12 Sept 2008

Rosette Motif and Doily

Another pattern from an earlier design - a rosette motif. The pattern uses shuttle and ball.

The rosette centre, you'll need 90cm size 20 thread on the shuttle wound CTM.

Begin with a ring R(4-4-4-4-4-4), and reverse work.

The next rounds are all chains working round this centre ring.

Make a mock picot at the start of Round 1 and continue with the chain C(5+5+5+5+5+5), making a lock join to the picots of the centre ring. End with a lock join to the mock picot at the start of the round.

Continue with the other rounds for the rosette following the ds count shown in the chart.

For the final round, you'll need about 180cm of thread in the shuttle wound CTM.

Begin with R(5+5), join to the last picot in one segment of the rosette. Do not reverse.

R(5+5), join to the first picot of the next segment of the rosette, reverse work.

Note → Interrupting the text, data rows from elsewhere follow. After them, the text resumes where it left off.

/-- `resolve` leaves what a port holds beside its flags and its line, item by item. -/
@[simp] theorem resolve_port (f : InFlight) (st : Fin 16) (r : Result) (outs : Option (Vector OutputStatus 4))
    (s : State) (j : Nat) (hj : j < 3) :
    (resolve f st r outs s).spu.ports[j].up = s.spu.ports[j].up
      ∧ (resolve f st r outs s).spu.ports[j].link = s.spu.ports[j].link
      ∧ (resolve f st r outs s).spu.ports[j].service = s.spu.ports[j].service
      ∧ (resolve f st r outs s).spu.ports[j].queue = s.spu.ports[j].queue
      ∧ (resolve f st r outs s).spu.ports[j].tail = s.spu.ports[j].tail
      ∧ (resolve f st r outs s).spu.ports[j].mask = s.spu.ports[j].mask
      ∧ (resolve f st r outs s).spu.ports[j].watermark = s.spu.ports[j].watermark
      ∧ (resolve f st r outs s).spu.ports[j].frameErrors = s.spu.ports[j].frameErrors
      ∧ (resolve f st r outs s).spu.ports[j].rx = s.spu.ports[j].rx :=
  Port.rest_items (resolve_ports f st r outs s j hj)

/-- `matchingReply` leaves what a port holds beside its flags and its line. -/
@[simp] theorem matchingReply_ports (f : InFlight) (st : Fin 16) (r : Result) (outs : Vector OutputStatus 4)
    (s : State) (j : Nat) (hj : j < 3) :
    (matchingReply f st r outs s).spu.ports[j].rest = s.spu.ports[j].rest := by
  simp [matchingReply]

/-- `matchingReply` leaves what a port holds beside its flags and its line, item by item. -/
@[simp] theorem matchingReply_port (f : InFlight) (st : Fin 16) (r : Result) (outs : Vector OutputStatus 4)
    (s : State) (j : Nat) (hj : j < 3) :
    (matchingReply f st r outs s).spu.ports[j].up = s.spu.ports[j].up
      ∧ (matchingReply f st r outs s).spu.ports[j].link = s.spu.ports[j].link
      ∧ (matchingReply f st r outs s).spu.ports[j].service = s.spu.ports[j].service
      ∧ (matchingReply f st r outs s).spu.ports[j].queue = s.spu.ports[j].queue
      ∧ (matchingReply f st r outs s).spu.ports[j].tail = s.spu.ports[j].tail
      ∧ (matchingReply f st r outs s).spu.ports[j].mask = s.spu.ports[j].mask
      ∧ (matchingReply f st r outs s).spu.ports[j].watermark = s.spu.ports[j].watermark
      ∧ (matchingReply f st r outs s).spu.ports[j].frameErrors = s.spu.ports[j].frameErrors
      ∧ (matchingReply f st r outs s).spu.ports[j].rx = s.spu.ports[j].rx :=
  Port.rest_items (matchingReply_ports f st r outs s j hj)

/-- `replyFrameTaken` leaves what a port holds beside its flags and its line. -/
@[simp] theorem replyFrameTaken_ports (src tag : Byte) (r : Result) (outs : Vector OutputStatus 4)
    (s : State) (j : Nat) (hj : j < 3) :
    (replyFrameTaken src tag r outs s).spu.ports[j].rest = s.spu.ports[j].rest := by
  unfold replyFrameTaken
  (repeat' (first | split | dsimp only)) <;> simp

/-- `replyFrameTaken` leaves what a port holds beside its flags and its line, item by item. -/
@[simp] theorem replyFrameTaken_port (src tag : Byte) (r : Result) (outs : Vector OutputStatus 4)
    (s : State) (j : Nat) (hj : j < 3) :
    (replyFrameTaken src tag r outs s).spu.ports[j].up = s.spu.ports[j].up
      ∧ (replyFrameTaken src tag r outs s).spu.ports[j].link = s.spu.ports[j].link
      ∧ (replyFrameTaken src tag r outs s).spu.ports[j].service = s.spu.ports[j].service
      ∧ (replyFrameTaken src tag r outs s).spu.ports[j].queue = s.spu.ports[j].queue
      ∧ (replyFrameTaken src tag r outs s).spu.ports[j].tail = s.spu.ports[j].tail
      ∧ (replyFrameTaken src tag r outs s).spu.ports[j].mask = s.spu.ports[j].mask
      ∧ (replyFrameTaken src tag r outs s).spu.ports[j].watermark = s.spu.ports[j].watermark
      ∧ (replyFrameTaken src tag r outs s).spu.ports[j].frameErrors = s.spu.ports[j].frameErrors
      ∧ (replyFrameTaken src tag r outs s).spu.ports[j].rx = s.spu.ports[j].rx :=
  Port.rest_items (replyFrameTaken_ports src tag r outs s j hj)

/-- `loopFrame` leaves what a port holds beside its flags and its line. -/
@[simp] theorem loopFrame_ports (bytes : List Byte) (bad : Bool) (s : State) (j : Nat) (hj : j < 3) :
    (loopFrame bytes bad s).spu.ports[j].rest = s.spu.ports[j].rest := by
  unfold loopFrame
  (repeat' (first | split | dsimp only)) <;> simp

/-- `loopFrame` leaves what a port holds beside its flags and its line, item by item. -/
@[simp] theorem loopFrame_port (bytes : List Byte) (bad : Bool) (s : State) (j : Nat) (hj : j < 3) :
    (loopFrame bytes bad s).spu.ports[j].up = s.spu.ports[j].up
      ∧ (loopFrame bytes bad s).spu.ports[j].link = s.spu.ports[j].link
      ∧ (loopFrame bytes bad s).spu.ports[j].service = s.spu.ports[j].service
      ∧ (loopFrame bytes bad s).spu.ports[j].queue = s.spu.ports[j].queue
      ∧ (loopFrame bytes bad s).spu.ports[j].tail = s.spu.ports[j].tail
      ∧ (loopFrame bytes bad s).spu.ports[j].mask = s.spu.ports[j].mask
      ∧ (loopFrame bytes bad s).spu.ports[j].watermark = s.spu.ports[j].watermark
      ∧ (loopFrame bytes bad s).spu.ports[j].frameErrors = s.spu.ports[j].frameErrors
      ∧ (loopFrame bytes bad s).spu.ports[j].rx = s.spu.ports[j].rx :=
  Port.rest_items (loopFrame_ports bytes bad s j hj)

C(2-4-4-4-4+), lock join to the next picot,
(*) C(4-4-4-4-2), reverse work.

Repeat the first two rings, joining to the next two picots of the rosette respectively, reverse work.

C(2+4-4-4-4), join to the last picot of the previous chain.

Continue from (*) to complete the round.

Join up the motifs together to make a doily as in the picture below.


  1. This is so pretty, Jon! Thank you for sharing the pattern!

  2. I like this, I have printed it out and will be putting it in my "to do" stack.

  3. Is this a pattern that will simply get larger and larger by adding more motifs? I'm looking for a tablecloth idea. Jean

  4. Hi jam554,
    Yes, the individual motifs can be joined up to make a bigger piece to the size of your choice. I like to make doilies this way because I can stop at anytime.

  5. Hi Jon,
    I am new to tatting and am loving your blog. Thank you so much for sharing. I am still learning some of the abbreviations that come with the craft. When you say "shuttle wound CTM" what does the CTM mean?
    Thanks again!!

  6. Hi Holly,
    CTM means 'continuous thread method'. Here is a url to my blog post where I wrote about winding two shuttles with thread the CTM way,
    Loading Two Shuttles CTM
    Hope this helps.

  7. How exactly do you make a mock picot? I'm sorry, I don't know that yet.

  8. Urooj,
    A mock picot is really a gap that you leave before starting the next ring or chain. It is to appear like a normal picot when you continue with the next element in the tatting.

    In this pattern the mock picot is the one joining the centre ring to the first round of chains. Bat adding a mock picot, the centre ring will have the appearance of six picots of equal size, one of which os the mock picot.

  9. I am going to be making small motifs and wish to join them to end up with a doily or table runner (haven't decided yet). When joining the motifs, is there a right or wrong way to do so? My motifs are very simple but should those joins be regular or would you suggest lock joins? I just don't want to be disappointed later. Many thanks!

    1. Hi Kathy,
      Joining motifs together is the same as making joins as you tat the individual motifs. Choosing whether to use a regular join or a lock join entirely depends on the position of the joins. Usually, when joining a ring to a different part of a motif, or to another motif, a regular join is used so that you can close the ring after making the join. A lock join in a ring will lock the shuttle thread and make it impossible to close.

      If the picot that you are joining to is above the row of double stitches that you are working on, then a regular join is used. If the picot is below the row of double stitches then a lock join is usually used, although there are also different kinds of joins that will give slightly different effect when used.